Спустя несколько секунд всех усадили перед камином в гостиной. Пришедшая троица выжидательно уставилась на хозяйку. Ирина была чересчур возбуждена, чтобы усидеть на месте, и потому стояла у камина, положив руку на полку. Тем же взбудораженным голосом она сообщила:

– Сегодня днем Гюнтер Шабовски, секретарь коммунистической партии Восточного Берлина, давал пресс-конференцию. Он заявил, что сегодня начиная с полуночи восточные немцы могут, если желают, уходить на запад. – Голос Ирины задрожал, и она прослезилась. – Могут уходить без всяких спецразрешений… хоть на несколько часов или дней, или навсегда, если хотят. Они свободны!
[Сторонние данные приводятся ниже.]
-- ==== Sys2Proof/Machine/Tick.lean ====
section
/-! DEFINITION. One FCLK tick in which no command is waiting: time, what every link direction sends in the tick, and what the module does by
itself as soon as it can (R37, R47, R158, R177, R201 to R206, R362, R365, R419, R450). -/

namespace Sys2Proof.Machine

/-! ## What a link sends in a tick (R201 to R206) -/

/-- What a tick carries in the sending direction of a link (Table 8.6). -/
inductive TickUse where
  | abort (a : AbortMsg)
  | sched (slot : TxSlot)
  | service
  | idle
  deriving DecidableEq, Repr

/-- The scheduled flit a link sends in schedule tick `tau` of the present group epoch. -/
def State.txSlot (s : State) (l tau : Nat) : Option TxSlot :=
  if s.stepActive then
    (s.image.bind (fun im => im.plans.find? (fun p => p.l.val == l))).bind (fun p => p.tx.find? (fun r => r.tick == s.stepTick tau))
  else none

/-- Table 8.6 with no ABORT pending, and R202's links on which every tick is a service tick. -/
def State.plainUse (s : State) (l : Nat) : TickUse :=
  if !s.armed || s.suspended || !s.inStand l then .service
  else
    let tau := s.stand.phase
    if 4096 ≤ tau then .idle
    else match s.txSlot l tau with
      | some slot => .sched slot
      | none => if tau % 64 = 63 ∧ 3 ≤ tau / 64 then .service else .idle

/-- Table 8.6: an ABORT pending takes every tick of a group or scheduled link (R177). -/
def State.tickUse (s : State) (l : Nat) : TickUse :=
  match s.stand.abortMsg with
  | some a => if 0 < s.stand.abortTicks ∧ s.inStand l then .abort a else s.plainUse l
  | none => s.plainUse l

/-- NFLITS of a message: 130 for a chunk (R412); other bodies have no format in the specification. -/
def msgLen (m : SvcTx) : Nat :=
  match m.body with
  | .chunk _ _ => 130
  | _ => max 1 (Config.msgFlits (svcClassCode m.cls) m.msgno.toNat % 256)

/-- The message of a class that would send its next flit: the first queued, given a credit and, to begin, fewer than 512 unacknowledged
(R204, R205). -/
def State.nextOf (s : State) (l : Nat) (c : SvcClass) : Option SvcTx :=
  let x := s.link l
  match x.txq.find? (fun m => m.cls == c), svcPool c with
  | some m, some p =>
    let room := decide (0 < m.sent) || decide ((x.unacked.filter (fun u => u.cls == c)).length < 512)
    if room && decide (0 < s.get (creditFld l p)) then some m else none
  | _, _ => none

/-- The classes in their fixed order (R206). -/
def svcOrder : List SvcClass := [.linkmgt, .regRsp, .regReq, .event, .arm, .repair, .image]

/-- A class has a flit ready and the credit it needs. -/
def State.svcReadyClass (s : State) (l : Nat) (c : SvcClass) : Bool :=
  match c with
  | .linkmgt => !(s.link l).mgt.isEmpty
  | _ => (s.nextOf l c).isSome

/-- The class a service tick is given to: one that has waited 64 service ticks, else the first in order. -/
def State.svcPick (s : State) (l : Nat) : Option SvcClass :=
  let ready := svcOrder.filter (fun c => s.svcReadyClass l c)
  match ready.find? (fun c => decide (64 ≤ aget 0 (s.link l).waited (svcClassCode c))) with
  | some c => some c
  | none => ready.head?

/-- The next flit of a message leaves: one credit and one FSEQ; a message wholly sent waits for its acknowledgement. -/
def State.svcSendFlit (s : State) (l : Nat) (m : SvcTx) : State :=
  let s := s.emit (.svcFlit l m.cls m.msgno m.sent)
  let s := match svcPool m.cls with
    | some p =>
      let s := s.put (creditFld l p) (s.get (creditFld l p) - 1)
      let x := s.link l
      let q : Pool := aget {} x.pools p
      s.setLink l { x with pools := aset {} x.pools p { q with txSeq := q.txSeq + 1 } }
    | none => s
  let x := s.link l
  let m' := { m with sent := m.sent + 1 }
  if msgLen m ≤ m.sent + 1 then s.setLink l { x with txq := x.txq.erase m, unacked := x.unacked ++ [m'] }
  else s.setLink l { x with txq := x.txq.map (fun y => if y = m then m' else y) }

/-- A service tick: the class chosen sends; the others that could have are counted as waiting. -/
def State.svcTick (s : State) (l : Nat) : State :=
  match s.svcPick l with
  | none => s.setLink l { s.link l with waited := [] }
  | some c =>
    let ready := svcOrder.filter (fun d => s.svcReadyClass l d)
    let x := s.link l
    let waited := ready.foldl (fun (m : AMap Nat) d =>
      if d = c then m else aset 0 m (svcClassCode d) (min 64 (aget 0 x.waited (svcClassCode d) + 1))) []
    let s := s.setLink l { x with waited := waited }
    match c with
    | .linkmgt => (s.setLink l { s.link l with mgt := (s.link l).mgt.drop 1 }).emit (.svcFlit l .linkmgt 0 0)
    | _ => match s.nextOf l c with
      | some m => s.svcSendFlit l m
      | none => s

/-- Credits owed are returned in a service or IDLE flit, up to 15 of one pool, the lowest first (R204). -/
def State.creditTick (s : State) (l : Nat) : State :=
  let x := s.link l
  match [0, 1, 2, 3].find? (fun p => decide (0 < (aget ({} : Pool) x.pools p).owed)) with
  | none => s
  | some p =>
    let q : Pool := aget {} x.pools p
    let n := min 15 q.owed
    (s.setLink l { x with pools := aset {} x.pools p { q with owed := q.owed - n } }).emit (.credits l p n)

/-- One tick of one link's sending direction. -/
def State.linkTick (s : State) (l : Nat) : State :=
  if s.lstate l = lsUp ∨ s.lstate l = lsTakedown then
    match s.tickUse l with
    | .abort a => s.emit (.abort l a)
    | .sched slot =>
      if slot.src = .xbar then
        match takeHalf slot.half (s.link l).txBuf with
        | some (e, rest) => (s.setLink l { s.link l with txBuf := rest }).emit (.flit l slot.tick slot.half e.2 e.1)
        | none => s
      else s
    | .service => (s.svcTick l).creditTick l
    | .idle => s.creditTick l
  else s

/-- Every link's tick. An ABORT is repeated on every group and scheduled link; other links have something to send only where they hold
state. -/
def State.linksTick (s : State) : State :=
  let ls := (List.range 96).filter (fun l => s.links.any (fun e => e.1 == l) || (decide (0 < s.stand.abortTicks) && s.inStand l))
  let s := ls.foldl (fun (s : State) l => s.linkTick l) s
  { s with stand := { s.stand with abortTicks := s.stand.abortTicks - 1 } }

/-! ## The standby's shadow (R362) -/

/-- A standby core applies the oldest entry of its snoop queue to its shadow. -/
def State.snoopApply (s : State) (k : Nat) : State :=
  let x := s.core k
  match x.snoop with
  | [] => s
  | e :: rest =>
    if (x.inReset || decide (s.fn (P.CANOPY k) ≠ fnReady)) then s
    else
      let s := s.setCore k { x with snoop := rest, shadow := aset none x.shadow e.off (some e.data) }
      (s.put (F.CANOPY_SNOOP_FILL k) rest.length).wr (Reg.CANOPY_SNOOP_SEQ k) e.seq

/-! ## The tick -/

/-- Time passes: fabric time counts while 48 V powers the module (R47), and the group epoch's tick where epochs run (R158). -/
def State.timeTick (s : State) : State :=
  { s with
    now := s.now + 1
    ftime := if s.mod.power = .standby then s.ftime else s.ftime + 1
    stand := { s.stand with phase := if s.stand.epochs then s.stand.phase + 1 else s.stand.phase } }

/-- What a step does when no command waits. -/
def State.tick (s : State) : State :=
  if s.mod.power = .standby then s.timeTick
  else
    let s := s.linksTick
    let s := (s.snoopApply 0).snoopApply 1
    let s := ((s.canopyDrain).fwdDrain).sideDrain
    (s.stepAgain.lateReduce).timeTick

end Sys2Proof.Machine
end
Наконец свободны от пут! – Она была настолько потрясена этим событием, что зарыдала и полезла в карман жакета за платком.

Максим подошел к ней и положил руку на плечо.

– Ты был прав, Максим, – чуть погодя снова заговорила она. – Ты был прав, когда говорил, что Берлинская стена скоро должна пасть, так это и будет, как ты предсказывал.

– Вот уж не думала, что доживу до этого дня! – воскликнула Тедди.

– И я тоже, Тедди, – прошептала Ирина, вновь промокая глаза платком и силясь взять себя в руки.

Максим был искренне удивлен.

– Мы с Тедди были заняты несколько часов со старым другом… потом Тедди надо было обсудить со мной ряд вопросов, затем неожиданно появилась Анастасия, и я пропустил вечерние новости по телевизору. Ясно, что мы были в неведении, когда пришли сюда. А новость прямо-таки замечательная!

– У меня был заказан столик в ресторане, – сказала Ирина, – и я отменила заказ. Мы поужинаем здесь, потом около одиннадцати пойдем на улицы. Мы должны своими глазами увидеть открытие контрольно-пропускных пунктов вдоль всей Берлинской стены.

– Правильно! – воскликнул Максим. – Не можем же мы пропустить такое событие. Ведь исторический сдвиг происходит буквально у нас на глазах и в этот самый момент. Мы видим историю в процессе ее творения. Ничто никогда не повторяется одинаково, как раньше…

– Что это значит? – спросила Анастасия. Максим вдруг понял, какие последствия может иметь это событие в будущем, и таким же, как у Ирины, взволнованным голосом сказал:

– Я думаю, мы очень скоро станем свидетелями падения коммунистических режимов в Европе. Вот увидите, один за другим они полетят кувырком. На марше свобода и демократия.

– Ты в самом деле так считаешь? – спросила Тедди.

Он редко ошибался. По крайней мере, в бизнесе и в политике.

– Да, я так считаю, – повторил Максим. – Это Михаил Горбачев. Он открыл путь своей перестройкой и призывами к реформам. Поверьте мне, этого не произошло бы без него.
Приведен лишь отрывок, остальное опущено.